Even cheap gifts can create a feeling of indebtedness, playing into our human desire to reciprocate. Branded pens or tchotchkes “make the brand name more easily retrievable from memory and cognitively ease the path for doctors to prescribe more of that particular brand,” Pham-Kanter said. Medical students given a Lipitor clipboard were more likely to prefer it over a generic cholesterol drug.
As Mansfield explains, “if you do something after getting a big gift, you can tell yourself you did that because of the gift. If you did something because of a small gift, your understanding is that you did it because you believed the person.”
Trump’s assertion that he will be able to separate his personal interest from the greater good is also not uncommon—and generally, false. “People have a ‘bias blind spot,’” says King, the Yale professor, “and are more likely to see bias in others than in themselves.”

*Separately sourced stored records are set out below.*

/-- Major 0x34 (R67, R68) -/
def decTcopy (w : IWord) : Option Instr :=
  if fRes2 w = 0 then
    match fSubE w with
    | 0x0#4 => some (.tcopy (fD w) (fA w) (fB w) (fDet w) (fPri w) (fNtf w) (fBar w))
    | 0x1#4 => some (.tcopyBp (fD w) (fA w) (fB w) (fDet w) (fPri w) (fNtf w) (fBar w))
    | 0x2#4 => some (.tcopyAcc (fD w) (fA w) (fB w) (fDet w) (fPri w) (fNtf w) (fBar w))
    | _ => none
  else none

/-- Major 0x36 (R67, R68) -/
def decColl (w : IWord) : Option Instr :=
  if fRes2 w = 0 then
    match fSubE w with
    | 0x0#4 => some (.gjoin (fD w) (fA w) (fB w) (fDet w) (fPri w) (fNtf w) (fBar w))
    | 0x1#4 => some (.gleave (fD w) (fA w) (fB w) (fDet w) (fPri w) (fNtf w) (fBar w))
    | 0x2#4 => some (.cred (fD w) (fA w) (fB w) (fDet w) (fPri w) (fNtf w) (fBar w))
    | 0x3#4 => some (.cbcast (fD w) (fA w) (fB w) (fDet w) (fPri w) (fNtf w) (fBar w))
    | 0x4#4 => some (.cgath (fD w) (fA w) (fB w) (fDet w) (fPri w) (fNtf w) (fBar w))
    | 0x5#4 => some (.crscat (fD w) (fA w) (fB w) (fDet w) (fPri w) (fNtf w) (fBar w))
    | 0x6#4 => some (.ca2a (fD w) (fA w) (fB w) (fDet w) (fPri w) (fNtf w) (fBar w))
    | _ => none
  else none

/-- Major 0x38 (R67, R68) -/
noncomputable def decFab (w : IWord) : Option Instr :=
  if fRes2 w = 0 then
    match fSubE w with
    | 0x0#4 => some (.circ (fD w) (fA w) (fB w) (fDet w) (fPri w) (fNtf w) (fBar w))
    | 0x1#4 => some (.circT (fD w) (fA w) (fB w) (fDet w) (fPri w) (fNtf w) (fBar w))
    | 0x2#4 => some (.famwr (fD w) (fA w) (fB w) (fDet w) (fPri w) (fNtf w) (fBar w))
    | 0x3#4 => some (.pgate (fD w) (fA w) (fB w) (fDet w) (fPri w) (fNtf w) (fBar w))
    | 0x4#4 => some (.pwake (fD w) (fA w) (fB w) (fDet w) (fPri w) (fNtf w) (fBar w))
    | _ => none
  else none

/-- Major 0x27 (R56) -/
def decSys (w : IWord) : Option Instr :=
  match (fQ w) with
  | 0x0#4 => if (fA w) = 0x0#5 then some (.sysrd (fD w) (fSys w)) else none
  | 0x1#4 => if (fD w) = 0x0#5 then some (.syswr (fA w) (fSys w)) else none
  | 0x2#4 => if (fD w) = 0x0#5 ∧ (fA w) = 0x0#5 then some (.trap (fSys w)) else none
  | 0x3#4 => if (fD w) = 0x0#5 ∧ (fSys w) = 0x0#12 then some (.irq (fA w)) else none
  | _ => none

/-- Major 0x20 (R38) -/
def decBr (w : IWord) : Option Instr :=
  match fSwz w with
  | 0x0#3 => some (.brEq (fD w) (fA w) (fOff w))
  | 0x1#3 => some (.brNe (fD w) (fA w) (fOff w))
  | 0x2#3 => some (.brLt (fD w) (fA w) (fOff w))
  | 0x3#3 => some (.brGe (fD w) (fA w) (fOff w))
  | 0x4#3 => some (.brLtn (fD w) (fA w) (fOff w))
  | 0x5#3 => some (.brGen (fD w) (fA w) (fOff w))
  | _ => none

/-- The instruction that a 32-bit word encodes, whatever limits its fields break; none for a word of no row
(R47, R72). -/
noncomputable def decodeWord (w : IWord) : Option Instr :=
  match fMajor w with
  | 0x1#6 => decIalu w
  | 0x2#6 => some (.addi (fD w) (fA w) (fImm w))
  | 0x3#6 => some (.andi (fD w) (fA w) (fImm w))
  | 0x4#6 => some (.ori (fD w) (fA w) (fImm w))
  | 0x5#6 => some (.xori (fD w) (fA w) (fImm w))
  | 0x6#6 => some (.slti (fD w) (fA w) (fImm w))
  | 0x7#6 => some (.sltni (fD w) (fA w) (fImm w))
  | 0x8#6 => decShift w
  | 0x9#6 => some (.muli (fD w) (fA w) (fImm w))
  | 0xA#6 => if fA w = 0 then some (.movi (fD w) (fImm w)) else none
  | 0xB#6 => some (.movh (fD w) (fA w) (fImm w))
  | 0xC#6 => decPtr w
  | 0xD#6 => some (.addpi (fD w) (fA w) (fImm w))
  | 0x10#6 => some (.ldB (fD w) (fA w) (fSwz w) (fOff w))
  | 0x11#6 => some (.ldBn (fD w) (fA w) (fSwz w) (fOff w))
  | 0x12#6 => some (.ldH (fD w) (fA w) (fSwz w) (fOff w))
  | 0x13#6 => some (.ldHn (fD w) (fA w) (fSwz w) (fOff w))
  | 0x14#6 => some (.ldW (fD w) (fA w) (fSwz w) (fOff w))
  | 0x15#6 => some (.ldWn (fD w) (fA w) (fSwz w) (fOff w))
  | 0x16#6 => some (.ldD (fD w) (fA w) (fSwz w) (fOff w))
  | 0x17#6 => some (.stB (fD w) (fA w) (fSwz w) (fOff w))
  | 0x18#6 => some (.stH (fD w) (fA w) (fSwz w) (fOff w))
  | 0x19#6 => some (.stW (fD w) (fA w) (fSwz w) (fOff w))
  | 0x1A#6 => some (.stD (fD w) (fA w) (fSwz w) (fOff w))
  | 0x1B#6 => some (.vld (fD w) (fA w) (fSwz w) (fOff w))
  | 0x1C#6 => some (.vst (fD w) (fA w) (fSwz w) (fOff w))
  | 0x1D#6 => decMemx w
  | 0x1E#6 => decAtom w
  | 0x20#6 => decBr w
  | 0x21#6 => some (.j (fDisp w))
  | 0x22#6 => some (.jl (fDisp w))
  | 0x23#6 => decJreg w
  | 0x24#6 => if w.extractLsb' 0 5 = 0 then some (.rpt (w.extractLsb' 22 4) (w.extractLsb' 14 8) (w.extractLsb' 11 3) (w.extractLsb' 8 3) (w.extractLsb' 5 3)) else none
  | 0x25#6 => if fRes2 w = 0 then some (.waitc (w.extractLsb' 20 6) (w.extractLsb' 14 6) (w.extractLsb' 8 6) (w.extractLsb' 2 6)) else none
  | 0x26#6 => decMsg w
  | 0x27#6 => decSys w
  | 0x28#6 => decVarith w
  | 0x29#6 => decVfma w
  | 0x2A#6 => decVcmp w
  | 0x2B#6 => decVperm w
  | 0x2C#6 => decVcvt w
  | 0x2D#6 => decVdot w
  | 0x2E#6 => decSfp w
  | 0x2F#6 => decDtab w
  | 0x30#6 => decTok w
  | 0x31#6 => decCpy w
  | 0x32#6 => decMmx w
  | 0x33#6 => decPh w
  | 0x34#6 => decTcopy w
  | 0x35#6 => decBar w
  | 0x36#6 => decColl w
  | 0x37#6 => decSem w
  | 0x38#6 => decFab w
  | 0x3E#6 => some (.ext (fDisp w))
  | _ => none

In a 1992 study, doctors were treated to all-inclusive trips to seminars held at luxury resorts on the West Coast, Florida, and the Caribbean by makers of an antibiotic and heart drug. When interviewed by the study authors, almost all the doctors said there’s no way they would be influenced by the vacations. But the doctors’ use of both drugs shot up after they returned home. Similarly, medical residents were much more likely to think other doctors are influenced by swag and pharma-rep lunches than they themselves would be.

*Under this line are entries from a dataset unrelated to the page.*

/-- A page move in progress (R213, R214). -/
structure PageMove where
  recPa : Nat
  asid : BitVec 16
  va : Nat
  size : Nat
  oldPa : Nat
  newPa : Nat
  leafPa : Nat
  attempt : Nat
  dirty : List Nat
  deriving DecidableEq, Repr

/-- The memory side of the package (R194 to R214). -/
structure Mem where
  /-- Bytes by address: DRAM by local physical address, scratchpads and tile stores by window address. -/
  cells : List Host.Cell
  /-- Poisoned scratchpad and tile-store lines (R208). -/
  poison : List Nat
  lmeta : Tab LMeta
  rlines : Tab RLine
  trans : List Trans
  tlb : List Tlb
  l2q : List L2Store
  /-- The second word of XINV as last written, and a request in progress: its two words (R202). -/
  xinvHi : Word
  xinv : Option (Word × Word)
  xinvErr : Bool
  twt : Tab Window
  rcsize : Tab (BitVec 4)
  refpre : Tab (BitVec 32)
  remapErr : Tab (BitVec 64)
  /-- Ranges fenced by a failed remap table (R211). -/
  fenced : List (Nat × Nat)
  move : Option PageMove
  /-- Pins of L2 (level 1) and the DRAM cache layer (level 2): level, ASID, line of the PA (R190). -/
  pins : List (Nat × BitVec 16 × Nat)
  deriving DecidableEq, Repr

/-- A job as launched (R376): its record's words and the allotment. -/
structure Job where
  asid : BitVec 16
  record : List Word
  active : Bool
  deriving DecidableEq, Repr

/-- A resident-image entry (R269, R282). -/
structure Resent where
  tag : BitVec 32
  asid : BitVec 16
  valid : Bool
  rev : BitVec 4
  swapSeq : Word
  s0 : BitVec 32
  s1 : BitVec 32
  s2 : BitVec 32
  s3 : BitVec 32
  deriving DecidableEq, Repr

/-- A lane of an engine (R271): the slot it runs and its ASID; for a matrix command the decks found ACTIVE, the report of R275 and the
Σ scales of its image, fixed at the start; for a phase command the entry it has taken, and that it waits under R268. -/
structure Lane where
  op : Nat
  asid : BitVec 16
  avail : BitVec 4
  word2 : Word
  scales : List (BitVec 32)
  waiting : Bool
  entry : Nat
  /-- The codes that a matrix command is driven with, taken from its image as it starts (R269, R278). -/
  codes : List (BitVec 16)
  deriving DecidableEq, Repr

/-- A matrix engine (R262 to R282). -/
structure Engine where
  migWait : BitVec 32
  migOut : Bool
  migIn : Bool
  frontIx : BitVec 3
  frontV : Bool
  backIx : BitVec 3
  backV : Bool
  bnew : Bool
  swaps : Word
  resent : Tab Resent
  /-- The entry of the back bank's image as it was loaded, and whether that entry has been replaced since (R269). -/
  backCopy : Resent
  backStale : Bool
  matrix : Option Lane
  phase : Option Lane
  transfer : Option Lane
  /-- Trim writes held until the boundary: block offset and value (R270, R282). -/
  trimHeld : List (Nat × Word)
  deriving DecidableEq, Repr

/-- A deck (R273, R282, R396, R403). -/
structure Deck where
  avail : BitVec 2
  calEbc : BitVec 4
  qoff : Bool
  xpass : BitVec 32
  req : BitVec 2
  wlen : Bool
  pberr : Bool
  tripped : Bool
  tript : BitVec 16
  temp : BitVec 16
  mebc : BitVec 4
  mvalid : Bool
  nprobe : BitVec 16
  mtime : Word
  /-- When its last TEMP record was written (R404). -/
  tempTime : Word
  deriving DecidableEq, Repr

/-- A ring (R397). -/
structure Ring where
  heater : BitVec 12
  /-- Earlier codes of the heater, the latest first, each with the time of the write that replaced it, while a sample may still reflect it
  (R394). -/
  heats : List (Word × BitVec 12)
  mpd : BitVec 12
  err : BitVec 12
  sat : Bool
  lambda : BitVec 5
  tune : BitVec 4
  /-- Earlier reference wavelengths, the latest first, each with the time of the TUNE write or move that replaced it, while a sample may
  still reflect it (R436). -/
  refs : List (Word × BitVec 4)
  deriving DecidableEq, Repr

/-- A ring bank (R399, R401). -/
structure Bank where
  moveFrom : BitVec 5
  moveTo : BitVec 5
  pending : Bool
  bad : Bool
  /-- A wear move: its ring and its spare, and whether its tuning is over and it is the move that is PENDING (R401, R437). -/
  wear : Option (Nat × Nat)
  wearing : Bool
  wearTime : Option Word
  deriving DecidableEq, Repr

/-- The photonic side: engines, decks, banks, light and heat (R262 to R282, R393 to R407). -/
structure Photonic where
  engines : Tab Engine
  decks : Tab Deck
  /-- Codes of the banks: deck x 16,384 + bank x 8,192 + code, where bank is the physical bank. -/
  codes : Tab (BitVec 16)
  /-- The physical bank that is the front one, per engine (R268). -/
  front : Tab Bool
  trims : Tab (BitVec 16)
  dtrims : Tab (BitVec 16)
  rings : Tab Ring
  banks : Tab Bank
  laserPresent : BitVec 4
  laserLit : BitVec 4
  laserPower : Tab (BitVec 16)
  pwrNow : BitVec 32
  pwrAlert : BitVec 32
  thring : Word
  thrlog : BitVec 5
  thwr : Word
  thrd : Word
  thPeriod : BitVec 20
  thDrop : BitVec 32
  scrubPpm : BitVec 32
  calPpm : BitVec 32
  telPpm : BitVec 32
  wlMoves : BitVec 32
  wlAbort : BitVec 32
  deriving DecidableEq, Repr

/-- A port (R327, R328). `op` is the slot that a set-up in progress serves, `attempt` its attempt, `reason` the last NACK. -/
structure Port where
  state : BitVec 3
  pport : BitVec 6
  phys : BitVec 12
  /-- The last measured skew in ps, as a CIRC record shows it (R337); PORTSTAT saturates at 65,535. -/
  skew : BitVec 24
  jobp : Bool
  op : Option Nat
  attempt : Nat
  reason : BitVec 4
  settling : Bool
  deriving DecidableEq, Repr

/-- A Fabric Address Map entry (R329). -/
structure Fam where
  phys : BitVec 12
  valid : Bool
  coh : Bool
  member : BitVec 5
  drain : Bool
  deriving DecidableEq, Repr

/-- What a packet to another package carries (R330). -/
inductive FabOut where
  /-- A message, and the token slot with the generation that its entry into the queue retires (R241). -/
  | msg (m : Msg) (retires : Option (Nat × Nat))
  | beat (core slot : Nat) (dst : Nat) (cells : List Host.Cell)
  | barrier (name : Word) (bytes : Nat) (err : Bool)
  | atomic (pa : Nat) (op size : Nat) (x c : Word)
  | marker (core slot : Nat)
  /-- A line of a checkpoint (R392). -/
  | line (pa : Nat) (data : VWord)
  /-- A coherence transaction on a line (R205, R206); the eviction of a copy: 0 PUTE, 1 PUTM, 2 PUTO; an answer to a request or a
  probe. Lines are those of the full PA. -/
  | coh (line : Nat)
  | evict (line kind : Nat) (data : VWord)
  | cohAnswer (line : Nat)
  /-- An exchange of a collective, of the operation of a slot with its number (R324). -/
  | exchange (core slot seq : Nat)
  deriving DecidableEq, Repr

/-- A packet in the retry buffer (R331): its number, destination and map entry, sequence number, and who waits. -/
structure Retry where
  id : Nat
  phys : Nat
  index : Nat
  seq : Nat
  /-- Cycle of its injection and of its last sending. -/
  born : Nat
  last : Nat
  ordered : Bool
  asid : BitVec 16
  key : Nat
  op : Nat
  body : FabOut
  deriving DecidableEq, Repr

/-- The fabric controller (R327 to R340). -/
structure Fabric where
  ports : Tab Port
  fam : Tab Fam
  fablife : BitVec 20
  famdrop : BitVec 32
  pkgAllot : List Nat
  retry : List Retry
  /-- The next sequence number towards, and the numbers taken from, each package (R331). -/
  nextSeq : Tab Nat
  seen : List (Nat × Nat)
  /-- The same of ordered packets, which take effect in the order of their numbers (R330; log entry 49). -/
  nextOrd : Tab Nat
  nextIn : Tab Nat
  /-- The last answer given to a SETUP of another package (R332): its package and port, our port, and whether it was ACK. -/
  answered : Option (Nat × Nat × Nat × Bool)
  /-- Ordered packets held while their index drains (R339). -/
  held : List Retry
  /-- The new binding that a draining index waits for: index, slot, PHYS, VALID (R339). -/
  draining : List (Nat × Nat × BitVec 12 × Bool)
  deriving DecidableEq, Repr

/-- A dead-tag entry (R353). -/
structure DeadTag where
  asid : BitVec 16
  tag : BitVec 16
  born : Word
  /-- The task's nearest ancestor that was alive at its TKILL (R355). -/
  heir : BitVec 16 := 0
  /-- Messages of lower numbers were sent before the entry was installed (R353). -/
  since : Nat := 0
  deriving DecidableEq, Repr

/-- A TKILL in progress (R352). -/
structure Kill where
  id : Nat
  core : Nat
  key : Nat
  asid : BitVec 16
  tag : BitVec 16
  todo : List Nat
  ended : Nat
  discarded : Nat
  cancelled : Nat
  fostered : Nat
  /-- Creators noted: package, core, foster channel and parent tag; one entry to a core and channel. -/
  creators : List (Nat × Nat × Nat × BitVec 16)
  /-- Where the task's detached operations are fostered where its record is no longer found: as `Op.foster` (R245). -/
  heir : BitVec 16 × Nat × Nat × Nat := (0, 0, 0, 0)
  deriving DecidableEq, Repr

/-- Corrected events folded together (R366). -/
structure Fold where
  source : Nat
  unit : Nat
  count : Nat
  time : Word
  born : Word
  addr : Nat
  /-- EXTENT and DETAIL of the first of them (R364, R365). -/
  extent : Nat
  detail : List Word
  deriving DecidableEq, Repr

“We pick up an infection of bias,” Mansfield said, but “we get offended if someone says we might be carrying a bias.”
In fact, people who are more confident about their ability to resist influence tend to make decisions more quickly, Mansfield said, and that process “can be influenced by gifts and other triggers for short-cut decision-making.”
So will Trump fall into the same trap that doctors have? Pham-Kanter believes he might, since unlike physicians, politicians have no board certification or formal professional guild that governs their ethical code. “On the other hand, politicians may very well become inured to or savvy about attempts to influence them and therefore be less amenable to influence,” she added.
But Mansfield thinks Trump’s no different from a psychiatrist scribbling with a Vyvanse pen. “To the extent that Trump is human, he’ll be influenced by conflicts of interest,” Mansfield said. “Perhaps even more so if he sees them as being small and if he’s genuinely confident he won’t be influenced.”
Trump has previously said he would put his children in charge of his businesses, but that would hardly a true blind trust, since his children would likely discuss the businesses with their father. (So far, they’ve been some of his closest advisers.) Ideally, in Public Citizens’ view, Trump’s assets would be placed in the hands of impartial overseers who would sell them off, one by one.
Trump has so far postponed a press conference at which he was expected to announce how he would handle his conflicts of interest. If he doesn’t divest, even if he does manage to build a mental wall between his personal interests and those of the nation, the public will have no way of knowing. And as Gilbert sees it, that might be a problem in itself. As president, she says, “you should be free of the whisper of impropriety. It’s not that it might enrich him, it’s that people will think that it could. It’s an appearance of corruption that we’ve been above, as the United States.”
Time will tell if the U.S. will continue to be an exception to that rule.